We had a fear of the unknown. When you're responsible for review of data assets and artifacts, it's hard to be thorough and get a sense of how underlying data is impacted by changes. We could only rely on a best effort approach to reviewing PRs.
Effective use of data has been an essential to Dutchie's remarkable growth. The modern data stack enabled a relatively small team to build core pipelines and data products extremely fast. However, as the business grew and with it the volume and complexity of data, the fear of silent data failures started to affect the Data Team's ability to support the data-driven organization.
Moving fast meant making lots of changes to the ever growing SQL/dbt ELT codebase. And with every new change to schemas or business logic, rose the chance of accidentally introducing regressions – worst of all, those that creep in silently and remain undetected for a long time.
The Data Team knew that some other organizations attempted to solve data quality with alerting systems focused on anomaly detection in production, but this was antithetical to Dutchie’s philosophy. With proactive approaches as a norm across the organization, setting up an alert on a SQL threshold was seen as an anti-pattern. By the time you catch something with an alert, the Dutchie team considered it too late. The Data Team wanted a solution that detected data quality issues before they affected production to gain full confidence in what they were shipping to the data users.
The Data Team was primarily interested in the Data Diff product from Datafold and it was the only solution on the market that met Dutchie’s data quality requirements.
Dutchie first implemented Datafold using its turnkey integration with dbt Cloud and then, after migrating to a self-hosted dbt installation, the team leveraged Datafold's Python SDK to implement regression testing in the internal CI/CD pipeline.
Today, Datafold serves as a gatekeeper to every change made to the growing dbt/SQL repository: every time a team member opens a pull request, Datafold produces a detailed impact analysis report showing how the code change affects the produced data in the current model and in its downstream dependencies.
This helps the Dutchie Data Team identify three core issues that would otherwise be undetected:
- Schema and type changes. While dbt can occasionally catch these, Datafold's Data Diff quickly shows the team if any data types change. For example, a created_at field might not include a time zone, but a code update could include a time zone in the field. This error could cause inaccuracies in reporting on timed promotions, revenue allocation, and even incorrect tax collection or charges.
- High-level statistical changes. Sometimes updates to a case when statement look correct stylistically, but changes to the business logic can impact the data. It’s incredibly difficult to detect the effect of these changes without hours of manual testing. Statistical changes shown in Data Diff make it immediately apparent if you see that 20% of your data has moved from one field to another as a result of your proposed change.
- Primary key comparison. The team may not always test every model for primary key uniqueness. This out-of-the-box section of the Data Diff will warn you that the changes you’re making to a model will cause keys to be duplicated, sending you back to check your work before pushing it to production.
For example, an analyst was making changes to business logic in the case when statements to put customers into tiers.

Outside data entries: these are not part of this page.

-- ==== Sys2Proof/Machine/Control.lean ====
section
/-!
DEFINITION. Control transfers, the ending of threads, and the instructions with no data effect, class 9 (R103 to R108), and the words that are no instruction (R47).
-/

namespace Sys2Proof.Machine

/-- R103, Table 5.1: a conditional transfer to a target, with the link register it writes. A fragment thread is alone in its mask, so its guard is never split (R105). -/
def transferOp (sh : Shape) (link : Option Nat) (target : Unit → W64) (s : State) : Out :=
  s.issue sh fun uid u =>
    let t := u.guarded sh.guard
    if t = 0 then s.retire uid u sh
    else if t = u.active then
      let a := target u
      if a.getLsbD 0 then s.raise uid u sh.len 0x04 a
      else if !canonical a then s.raise uid u sh.len 0x12 a
      else
        let u1 := match link with
          | some r => u.writeVar [⟨.u, r, [(0, u.pc.signExtend 64 + 8)]⟩] 0
          | none => u
        s.setUnit uid { u1.advance sh.len sh.stall s.tick with pc := a.setWidth 57 }
    else s.raise uid u sh.len 0x0D t



/-- R103. Conditional uniform branch, per-thread inside a fragment. -/
def execBr (w : AI) (s : State) : Out :=
  transferOp ((formAI 9 0 w).shape [] []) none (fun u => u.offsetOf w.imm) s

/-- R103. Branch to a uniform register. -/
def execBrInd (w : A64) (s : State) : Out :=
  transferOp ((formA64 9 1 w).shape [.uni w.ra.toNat 1] []) none (fun u => u.uget w.ra.toNat) s

/-- R103. Call that writes the return address to a uniform register. -/
def execCall (w : AI) (s : State) : Out :=
  transferOp ((formAI 9 2 w).shape [] [(.u, w.rd.toNat)]) (some w.rd.toNat) (fun u => u.offsetOf w.imm) s

/-- R103. Return through a uniform register. -/
def execRet (w : A64) (s : State) : Out :=
  transferOp ((formA64 9 3 w).shape [.uni w.ra.toNat 1] []) none (fun u => u.uget w.ra.toNat) s

/-- R107. Retire guarded-in active threads. -/
def execExit (w : A64) (s : State) : Out :=
  let sh := (formA64 9 4 w).shape [] []
  s.issue sh fun uid u =>
    let t := u.guarded sh.guard
    if t = 0 then s.retire uid u sh else s.exitThreads uid u sh t

/-- R108. No effect beyond issue steps. -/
def execNop (w : A64) (s : State) : Out :=
  let sh := (formA64 9 5 w).shape [] []
  s.issue sh fun uid u => s.retire uid u sh

/-- R108. The group moves behind the others in issue age: it is the last to have issued. -/
def execYield (w : A64) (s : State) : Out :=
  let sh := (formA64 9 6 w).shape [] []
  s.issue sh fun uid u => s.retire uid u sh

/-- R108. Software trap with an immediate. -/
def execTrap (w : AI) (s : State) : Out :=
  let sh := (formAI 9 7 w).shape [] []
  s.issue sh fun uid u => s.raise uid u sh.len 0x10 (w.imm.setWidth 64)

/-- R108. Breakpoint trap. -/
def execBrk (w : A64) (s : State) : Out :=
  let sh := (formA64 9 8 w).shape [] []
  s.issue sh fun uid u => s.raise uid u sh.len 0x0F 0

/-- R29, R108. Return from handler; outside one it traps. -/
def execTret (w : A64) (s : State) : Out :=
  let sh := (formA64 9 9 w).shape [] []
  s.issue sh fun uid u =>
    if u.inHandler then s.setUnit uid { u.returnFromTrap sh.stall with lastIssue := s.tick }
    else s.raise uid u sh.len 0x01 sh.raw

/-- R47. Bytes that are no instruction: the trap comes before any effect, and tval holds the parcels. -/
def execIllegalEncoding (nbytes : Nat) (raw : BitVec 64) (s : State) : Out :=
  s.withUnit fun uid u => .next (s.raise uid u nbytes 0x01 raw)

end Sys2Proof.Machine
end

They were supposed to create a new tier that would replace an old tier, but the implementation was wrong - the new tier had no one in it and the old tier still existed. All the tests passed, but Datafold caught it.
This was the last chance to catch the issue before a stakeholder would have seen it in their Looker dashboard potentially days or even weeks later. Data Diff prevented the team from looking bad and the data consumers from losing confidence in the data quality with nuanced issues that would have been apparent to their stakeholders.
While Data Diff has been helpful in ensuring the quality of the changes made to the code, the Data Team has also found a lot of value in the overall increase in the data observability that the Datafold platform brought, including Catalog and column-level lineage. These provide immediate understanding of the underlying data without digging through SQL to see where data is coming from and what it represents.
- Zero data incidents. Since implementing Datafold in their pipeline, there have been zero production breakages or outages.
- Saved 100+ hours with streamlined regression testing. Before, thoroughness of the testing varied, if changes were tested at all. While small changes might have gone into production without manual checks, regression testing for fundamental changes to core business logic could take a week. With Datafold, it doesn’t matter the scale of the change - you don’t need to parse through the analysis, it will just let you know which Diff is weird and should be checked.
- Improved data democratization and team productivity. As Datafold is being rolled out across the distributed team at Dutchie, stakeholders can now answer their own questions about what data means and where it comes from using data catalog and column-level lineage. With the team 90% distributed, stakeholders often have questions throughout the day and night. Data catalog and lineage allow them to find something themselves without asking the data team for support or digging through SQL code.
- Data confidence as the team grows. The Dutchie team is preparing to grow at a rapid pace, with Datafold becoming exponentially more important as the team gets bigger. If a team of 30+ data analysts starts submitting 10+ dbt PRs per day, that’s too much to review and maintain a high level of quality in production without Datafold.
While Datafold is still young and the tool is in its early stage, the foundation of the business is super sound. The core platform is so valuable. Datafold is solving a problem that no one else is trying to solve.